Taser Abuse Lawsuits

Press Coverage of the BUTLER V. TASER INTERNATIONAL, INC Case

Santa Cruz Sentinel August 19th, 2010

SANTA CRUZ — A Watsonville man permanently injured after he was shocked with a Taser nearly four years ago reached a $2.85 million settlement with the stun-gun maker this summer, the first time Taser International has settled a product liability case, according to court documents.

However, the company did not admit to any liability for the anoxic brain injury Steven Butler, 49, suffered after being shocked.

Over objections by the company’s attorneys, Judge Jeff Almquist declined Thursday to seal the court documents that divulge the dollar value of the agreement.

Almquist said there’s "therapeutic value" in leaving the court’s business open to the public, even though those involved in the case signed a confidentiality agreement that forbids them from discussing the settlement.

"The agreement seems to be the best that can be accomplished," Almquist said.
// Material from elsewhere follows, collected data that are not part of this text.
-- ==== Sys2Proof/Machine/Bringup.lean ====
section
/-! DEFINITION. Reset and the bring-up sequence (spec/21 R528 to R536, R541, R496). -/
namespace Sys2Proof.Machine

/-! ### Loss of state (R529) -/

/-- A role's credential as the boot flash keeps it. -/
def keptRole (r : RoleState) : RoleState := { wrapped := r.wrapped }

/-- What survives: boot flash and fuses; with them the queue, what has left the device, the inputs, and elapsed time. Log entry 208 (DESIGN CHOICE). Log entry 209 (PRESUMED). -/
def State.blank (s : State) : State :=
  { pending := s.pending
    time := { up := s.time.up }
    clk := { s.clk with selected := false }
    par := { flash := s.par.flash }
    roles := { roles := s.roles.roles.filterMap (fun e => if (keptRole e.2).wrapped.isSome then some (e.1, keptRole e.2) else none)
               makerEn := s.roles.makerEn
               enrolled := s.roles.enrolled
               audit := { flash := s.roles.audit.flash, flashBase := s.roles.audit.flashBase }
               overlayA := s.roles.overlayA
               overlayB := s.roles.overlayB }
    fw := { bootImage := s.fw.bootImage, bootCount := s.fw.bootCount, imageA := s.fw.imageA, imageB := s.fw.imageB, securityMin := s.fw.securityMin }
    host := { perst := s.host.perst }
    fault := { factory := s.fault.factory, log := s.fault.log }
    tap := s.tap
    outbox := s.outbox
    free := s.free }

/-- The device stopped: nothing is driven and no step of bring-up runs. -/
def State.stopped (s : State) (resetN pwrGood thermTripN : Bool) : State :=
  { s.blank with power := { resetN := resetN, pwrGood := pwrGood, thermTripN := thermTripN, dev := .off, stage := 2 } }

/-- RESET_ASSERT: RESET_N falls, or PWR_GOOD does (which releases THERM_TRIP_N). Log entry 207 (DEDUCED). -/
def execResetAssert (pwrGood : Bool) (s : State) : Res :=
  .next (if pwrGood then s.stopped s.power.resetN false true else s.stopped false s.power.pwrGood s.power.thermTripN)

/-- RESET_RELEASE: RESET_N rises with PWR_GOOD high: bring-up begins at step 3. -/
def execResetRelease (s : State) : Res :=
  .next { s.blank with power := { thermTripN := s.power.thermTripN, stepStart := s.up } }

/-! ### Repair map (R496) -/

/-- A spare in a role, from the map. -/
def State.mapSpare (s : State) (sp role : Nat) : State :=
  let s := s.setUnit sp { s.unit sp with state := some .inService, holds := some role }
  s.setUnit role { s.unit role with replacedBy := some sp }

/-- A unit out of the role it held, from the map. -/
def State.mapOut (s : State) (u : Nat) (st : UnitState) (icings cause : Nat) : State :=
  let v := s.unit u
  let s := match v.holds with
    | some role => s.setUnit role { s.unit role with replacedBy := none }
    | none => s
  s.setUnit u { v with state := some st, icings := v.icings + icings, cause := cause, holds := none }

/-- One entry of the factory map: a unit mapped out, and the spare in its place. -/
def State.mapFactory (s : State) (e : Nat × Nat) : State :=
  let s := s.mapOut e.1 .condemned 0 0
  if e.2 = 0 then s else s.mapSpare e.2 e.1

/-- The role a record names is barred to its unit (R501). -/
def State.barRole (s : State) (r : RepairRec) : State :=
  let v := s.unit r.unit
  let u := blockAddr (addrRegion r.unit) r.role
  if r.role = 0xFFFF || v.barred.contains u then s else s.setUnit r.unit { v with barred := v.barred ++ [u] }

/-- One field record. Log entry 211 (DESIGN CHOICE). Log entry 296 (DEDUCED). -/
def State.mapRecord (s : State) (r : RepairRec) : State :=
  match r.action with
  | 1 => if addrLevel r.unit = 2 then s.mapSpare r.unit (blockAddr (addrRegion r.unit) r.role)
    else
      let i := addrRegion r.unit * 256 + addrBlock r.unit
      { s with fault.spareUsed := s.fault.spareUsed.set i (s.fault.spareUsed.get i + 1) }
  | 2 => (s.barRole r).mapOut r.unit .iced 1 r.cause
  | 3 =>
    let i := addrRegion r.unit * 256 + addrBlock r.unit
    let s := if addrLevel r.unit = 1 && unitState s r.unit = .spare then { s with fault.spareUsed := s.fault.spareUsed.set i (s.fault.spareUsed.get i + 1) } else s
    s.mapOut r.unit .condemned 0 r.cause
  | 5 => (s.addSpareCell r.unit).mapOut r.unit .spare 0 0
  | _ => ((s.addSpareCell r.unit).barRole r).mapOut r.unit .spare (if (s.unit r.unit).icings = 0 then 1 else 0) 0

/-- Blocks that are fenced and whose role no spare holds. -/
def unfilled (s : State) : List Nat :=
  s.units.keys (fun u v => addrLevel u == 2 && addrBlock u < 58 && fenced s u && v.replacedBy.isNone && !v.lost)

/-- A role takes a spare at boot, or is lost until step 10 says what that brings. -/
def State.fillRole (s : State) (role : Nat) : State :=
  let r := addrRegion role
  match spareFor s r (addrBlock role) with
  | some n => (s.assign r n role).resume (blockAddr r n) (s.unit role).cause
  | none => s

/-- The map built from the factory map and the field records, the self-test's own among them, and roles assigned. -/
def State.buildMap (s : State) : State :=
  let s := { s with units := [], fault.spareUsed := [] }
  let s := s.fault.factory.foldl State.mapFactory s
  let s := s.fault.log.foldl State.mapRecord s
  (unfilled s).foldl State.fillRole s

/-- The map with the units a Hibernate exit found failed. -/
def State.updateMap (s : State) : State := (unfilled s).foldl State.fillRole s

/-! ### Steps (Table 21.2, Table 21.3) -/

/-- A step ends: its duration in ms is posted, and the next begins. -/
def State.nextStage (s : State) : State :=
  let n := s.power.stage
  { s with power.stageTime := s.power.stageTime.set n ((s.up - s.power.stepStart) / msec), power.stage := n + 1, power.stepStart := s.up }

/-- Bring-up halts at the step in progress: DEV_STATE.FAULTED (R534). -/
def State.halt (s : State) : State := { s with power.halted := true }

/-- An image is valid (R471); `signature` covers the key hash. -/
def imageValid (s : State) (c : ImageCheck) : Bool := c.signature && c.payload && decide (s.fw.securityMin ≤ c.security)

/-- Step 4: the named image, or the other one (R472). -/
def State.bootImage (s : State) (a b : ImageCheck) : State :=
  let named := if s.fw.bootImage then b else a
  let other := if s.fw.bootImage then a else b
  if imageValid s named then
    { s with fw.booted := s.fw.bootImage, fw.running := s.fw.bootImage, fw.header := named, fw.newHeader := other }
  else
    { s with fw.booted := !s.fw.bootImage, fw.running := !s.fw.bootImage, fw.header := other, fw.newHeader := named,
             power.imageFallback := true }

/-- The field log has a unit condemned, and not readmitted since. -/
def loggedOut (s : State) (u : Nat) : Bool :=
  match s.fault.log.reverse.find? (fun r => r.unit == u) with
  | some r => r.action == 3
  | none => false

/-- A control pair after its self-test: one that failed is condemned, and one condemned before stays so (R496). Log entry 212 (DEDUCED). -/
def State.bootPair (s : State) (b pass : Bool) : State :=
  if loggedOut s (pairAddr b) then s.setPairState b .condemned
  else if pass then s
  else s.condemnPair b 10

/-- Step 5: failed pairs and units are condemned; where pair A is, pair B is the active one. Log entry 210 (DESIGN CHOICE). -/
def State.bootTest (s : State) (pairA pairB : Bool) (failed : List Word) : State :=
  let s := (s.bootPair false pairA).bootPair true pairB
  let s := if s.fw.stateA = .condemned then { s with fw.pairB := true, fw.stateB := .active } else s
  (failed.map BitVec.toNat).foldl (fun s u => if loggedOut s u then s else s.condemn u 11) s

/-- The first target, sent as step 7 begins: chosen from the fused voltage-pace table (item 7 of Table 18.3) and the die temperature, the hottest
sensor's, and clamped to [VDD_MIN, VDD_MAX] (R47, R42). How table and temperature give it is left open. -/
def State.firstTarget (s : State) : State :=
  let table := (List.range 32).map (Config.calF 7)
  let temp := (List.range 64).foldl (fun m n => max m (s.ro .TEMP_NOW n)) (s.ro .TEMP_NOW 0)
  s.sendTarget (clampTarget s (Config.firstTarget table temp))

/-- Step 7: AVS_LOCK, or AVS_LIMIT where there is no lock. -/
def State.bootAvs (s : State) (locked : Bool) : State :=
  if !locked then s.raise .AVS_LIMIT (srcChip 17) regC (evData [] (s.ro .CONTROL_PACE).toNat)
  else if s.pace.locked then s
  else ({ s with pace.locked := true }).raise .AVS_LOCK (srcChip 17) regC (evData [] s.pace.target)

/-- Step 8: PON lanes are calibrated where a PON reference is present, else later. -/
def State.bootLanes (s : State) : State :=
  let ref := s.clk.ref0 || s.clk.ref1
  { s with power.ponCalibrated := ref, power.calDeferred := !ref }

/-- Step 9: the DRAM is trained. -/
def State.bootDram (s : State) (bytes : Nat) : State :=
  let s := (List.range 8).foldl (fun s d => s.setDramCh d { s.dramCh d with trained := true }) s
  { s with dramBytes := bytes, power.selfRefresh := [] }

/-- Calibration overlay at boot (R470). Log entry 179 (DESIGN CHOICE). Log entry 215 (DESIGN CHOICE). -/
def State.bootOverlay (s : State) (copies : Nat) (goodA goodB : Bool) : State :=
  let a := if goodA then s.roles.overlayA else none
  let b := if goodB then s.roles.overlayB else none
  let o := match a, b with
    | some x, some y => if x.version < y.version then b else a
    | none, _ => b
    | _, none => a
  let s := { s with roles.overlay := o }
  match o with
  | some x => s.reportClamps x
  | none => s.raise .CAL_OVERLAY_BAD (srcChip 22) regC (evData [] copies)

/-- The audit ring restored, and the boot record that continues the chain (R468). -/
def State.bootAudit (s : State) : State :=
  let a := s.roles.audit
  let next := match a.flash.getLast? with
    | some e => e.1 + 1
    | none => 0
  let s := { s with roles.audit := { a with ring := a.flash, base := a.flashBase, next := next, persisted := next } }
  s.auditAdd ⟨s.now % 2 ^ 48, 0, 0xFE, 7, 0, false, 0, 0⟩

/-- Roles lost at boot now bring what R489 and R484 say. -/
def State.loseUnfilled (s : State) : State := (unfilled s).foldl (fun s u => s.loseRole u u (s.unit u).cause) s

/-- Step 10 of bring-up: what the flash keeps is restored, the other pair stands by, and the device is ready and Active; events held until now
are delivered (R535, R536). Log entry 214 (DESIGN CHOICE). -/
def State.bootReady (s : State) (copies : Nat) (goodA goodB : Bool) : State :=
  let s := { s with par.vals := s.par.flash, par.inForce := s.par.flash }
  let s := (s.bootOverlay copies goodA goodB).bootAudit
  let s := { s with power.ready := true, power.dev := .active, fw.standbyOnRunning := true }
  let s := if s.fw.pairB || s.fw.stateB == PairState.condemned then s else s.setPairState true .standby
  let s := (List.range 64).foldl (fun s c => s.sleepLane (rxLane c)) s
  let s := s.ev.store.foldl State.visible s
  let s := s.loseUnfilled
  if s.power.imageFallback then s.raise .IMAGE_FALLBACK (srcChip 16) regC (b2n s.fw.booted) else s

/-- Step 10 of a Hibernate exit: key slots restored, the device Active, the command answered. -/
def State.exitReady (s : State) : State :=
  let s := { s with cipher.slots := s.cipher.saved, cipher.saved := [] }
  let s := (s.setDevPower .active 0 1).loseUnfilled
  s.respondAll .hibernateExit .ok 0 []

/-- BRINGUP_STEP_DONE: the step in progress ends as Table 21.2, Table 21.3 and Table 21.5 say. Log entry 213 (DEDUCED). Log entry 220 (DESIGN CHOICE). -/
def execBringupStepDone (result : BootStep) (s : State) : Res :=
  .next <|
    let exit_ := s.power.dev == .hibernateExit
    if s.power.halted || !(s.power.dev == .bringup || exit_) then s
    else match s.power.stage, result with
      | 3, .rom => s.nextStage
      | 4, .image a b => if imageValid s a || imageValid s b then (s.bootImage a b).nextStage else s.halt
      | 5, .selfTest pairA pairB failed =>
        if exit_ then ((failed.map BitVec.toNat).foldl (fun s u => (s.mapOut u .condemned 0 11).condemn u 11) s).nextStage
        else if (pairA && !loggedOut s (pairAddr false)) || (pairB && !loggedOut s (pairAddr true)) then
          (s.bootTest pairA pairB failed).nextStage
        else s.halt
      | 6, .repairMap factory =>
        if exit_ then s.updateMap.nextStage.firstTarget
        else ({ s with fault.factory := factory.map (fun (e : Word × Word) => (e.1.toNat, e.2.toNat)) }).buildMap.nextStage.firstTarget
      | 7, .avs locked => (s.bootAvs locked).nextStage
      | 8, .lanes => s.bootLanes.nextStage
      | 9, .dram bytes trained =>
        if !trained || (!exit_ && (bytes < 2 * 2 ^ 30 || 16 * 2 ^ 30 < bytes)) then s.halt
        else (s.bootDram (if exit_ then s.dramBytes else bytes)).nextStage
      | 10, .restore copies goodA goodB =>
        let s := { s.nextStage with power.stage := 10 }
        if exit_ then s.exitReady else s.bootReady copies goodA goodB
      | _, _ => s

end Sys2Proof.Machine
end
Butler was drunk and off his psychiatric medication in October 2006 when he refused to get off a bus and a Watsonville police officer used a Taser X-26 electronic control device to subdue him. After being stunned, Butler went into cardiac arrest and stopped breathing. It took medical personnel 18 minutes to resuscitate him and, as a result, Butler suffered a debilitating brain injury.

Butler has brain damage, no short-term memory, lost mobility and decreased motor skills. He needs around-the-clock care and can’t be left alone, according to court documents. His condition is stationary, meaning there’s little chance Butler will recover, Almquist said in court.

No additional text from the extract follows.